Later, for instance, McQuail, Blumler, and Brown (1972) suggested people watch television for four reasons: diversion (e.g., escaping problems, relaxing, releasing emotions, filling time); personal relationships (e.g., seeking companionship, social empathy, and social utility when talking with others); personal identity (e.g., reinforcing valves, self-understanding, exploring reality); and surveillance (e.g., learning, seeking advice, finding information). Similarly, Katz, Gurevitch, and Haas (1973) argued that people take the initiative for using the media to satisfy their cognitive needs (e.g., knowledge and understanding), affective needs (e.g., pleasure and emotion), social integrative needs (e.g., contact with family and friends), and tension-release needs (e.g., escape and disconnecting from others). From this foundation, Katz et al. (1974) synthesized the uses-and-gratifications approach, emphasizing an active audience, the initiative of motivated audience members in linking media choice and need gratification, and media competing with other functional alternatives for selection and use.

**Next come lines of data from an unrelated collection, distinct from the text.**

-- ==== Sys2Proof/Tests/Slice0.lean ====
section
/-! SUPPORT. Tests/Slice0.lean: tests of the decoder and of single steps against the spec's own examples, refused ill-formed terms,
and for each statement with hypotheses a state and operands that meet them. -/
namespace Sys2Proof.Machine.Tests
open Sys2Proof Sys2Proof.Machine

/-! ### Ill-formed terms are refused (R60, R61, R63, R268, R273, R318 and each entry's field rules) -/

/-- A header with no guard, hold or run end. -/
def h0 : Hdr := ⟨false, 0, false, 0, 0, false⟩

/-- A header with a guard on bit 0 of a register. -/
def hg (r : BitVec 8) : Hdr := ⟨false, 0, true, r, 0, false⟩

/-- A header with a hold code. -/
def hh (k : BitVec 2) : Hdr := ⟨false, k, false, 0, 0, false⟩

theorem test_guard_fields_refused : (Instr.nop ⟨false, 0, false, 1, 0, false⟩).wf false = false ∧
    (Instr.nop ⟨false, 0, false, 0, 1, false⟩).wf false = false ∧ (Instr.nop ⟨false, 0, false, 0, 0, true⟩).wf false = false ∧
    (Instr.nop (hg 64)).wf true = false ∧ (Instr.nop (hg 64)).wf false = true := by decide

theorem test_hold_refused : (Instr.brev (hh 2) 5 6).wf false = false ∧ (Instr.or (hh 3) 5 6 7).wf false = false ∧
    (Instr.movi (hh 1) 5 0).wf false = false ∧ (Instr.imad (hh 3) 5 6 7 8 .i32).wf false = true := by decide

theorem test_issuer_refused : (Instr.dqpush h0 4 5).wf false = false ∧ (Instr.shfl h0 5 6 7 .xor 5).wf true = false ∧
    Instr.packageReset.wf false = false ∧ Instr.packageReset.wf true = false := by decide

theorem test_pairs_refused : (Instr.mov h0 5 6 true).wf false = false ∧ (Instr.mov h0 4 6 true).wf false = true ∧
    (Instr.brx h0 7).wf false = false := by decide

theorem test_scalar_refused : (Instr.or h0 64 0 0).wf true = false ∧ (Instr.or h0 0 0 64).wf true = false ∧
    (Instr.or h0 64 0 0).wf false = true := by decide

theorem test_types_refused : (∀ i ∈ [Instr.iadd h0 5 6 7 .f32, .iaddImm h0 5 6 7 .f16, .isub h0 5 6 7 .d2, .isubImm h0 5 6 7 .h2,
    .imul h0 5 6 7 .bf16, .imulImm h0 5 6 7 .f32, .imulh h0 5 6 7 .f32, .imad h0 5 6 7 8 .f32, .idiv h0 5 6 7 .f32,
    .irem h0 5 6 7 .f32, .imin h0 5 6 7 .f32, .iminImm h0 5 6 7 .f32, .imax h0 5 6 7 .f32, .imaxImm h0 5 6 7 .f32,
    .iset h0 5 6 7 0 .eq .f32, .bfx h0 5 6 7 .f32, .fadd h0 5 6 7 .i32, .fsub h0 5 6 7 .u32, .fmul h0 5 6 7 .d2,
    .ffma h0 5 6 7 8 .e4m3, .fmin h0 5 6 7 .i32, .fmax h0 5 6 7 .i32, .fset h0 5 6 7 0 .eq .h2, .fclass h0 5 6 .h2,
    .fcvt h0 5 6 .h2 .f32, .fcvt h0 5 6 .i32 .u32, .qrow h0 10 11 12 .q4m3 0 .f16, .red h0 5 6 .and .f32, .red h0 5 6 .add .f16,
    .scan h0 5 6 .xor false .f32], i.wf false = false) := by decide

theorem test_fields_refused : (∀ i ∈ [Instr.shlImm h0 5 6 256, .shrImm h0 5 6 0x800, .shaImm h0 5 6 256, .rotImm h0 5 6 256,
    .qrow h0 10 11 12 .q4m3 3 .f32, .qrow h0 10 11 10 .q4m3 0 .f32, .shfl h0 5 6 7 .idx 6, .vote h0 5 6 0 1 .ballot,
    .tkins h0 20 6 7 8, .mfld h0 8 6 0 2 false, .bra h0 4, .call h0 30 12, .tret (hg 1), .fence h0 6, .evsig h0 6 1 6 0 0,
    .evwait h0 6 1 6 0 0, .ld h0 .b32 true none 5 1 3 0, .ld h0 .b32 false (some 6) 5 1 3 0, .st h0 .b32 (some 7) 5 1 3 0,
    .ldp h0 .b32 true 5 3 0, .lds h0 .b64 true 0 6 3 0, .lds h0 .b8 false 3 6 3 0, .sts h0 .b8 0 6 3 0,
    .atom h0 false false false 6 8 1 3 0, .cget h0 5 1 .pos 1, .ccoit h0 false 12 1 1, .csrr h0 9 0x03F, .csrw h0 9 0x04F],
    i.wf false = false) := by decide

/-! ### Decoding: words of every family, from the spec's own encodings and examples -/

/-- What a pair of words decodes to, if anything. -/
def dec (front : Bool) (w w2 : BitVec 64) : Option Instr := (decodeWords front w w2).toOption

/-- A header whose only field is E. -/
def hE : Hdr := ⟨true, 0, false, 0, 0, false⟩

Over the years, uses-and-gratifications researchers have pursued a variety of tasks (Rubin, 2002). They have established typologies of media motives and linked these motives with people’s attitudes such as affinity and perceived reality and behaviors. They have compared people’s motives for using various media. They have examined people’s psychological and social circumstances such as personality, lifestyle, and life position when using the media. They have analyzed links between gratifications sought and obtained when using media such as television. They have assessed how individual differences, motives, media orientations, and exposure affect outcomes such as learning, cultivation, and parasocial interaction. They have considered the measurement of motives and gratifications. Moreover, they have extended uses-and-gratifications study to myriad of emerging communication technologies, including videocassette recorders, remote controls, personal computers, and the Internet. Researchers have accentuated the validity of emphasizing the role of individual initiative in selecting media and messages as communication alternatives have evolved and expanded.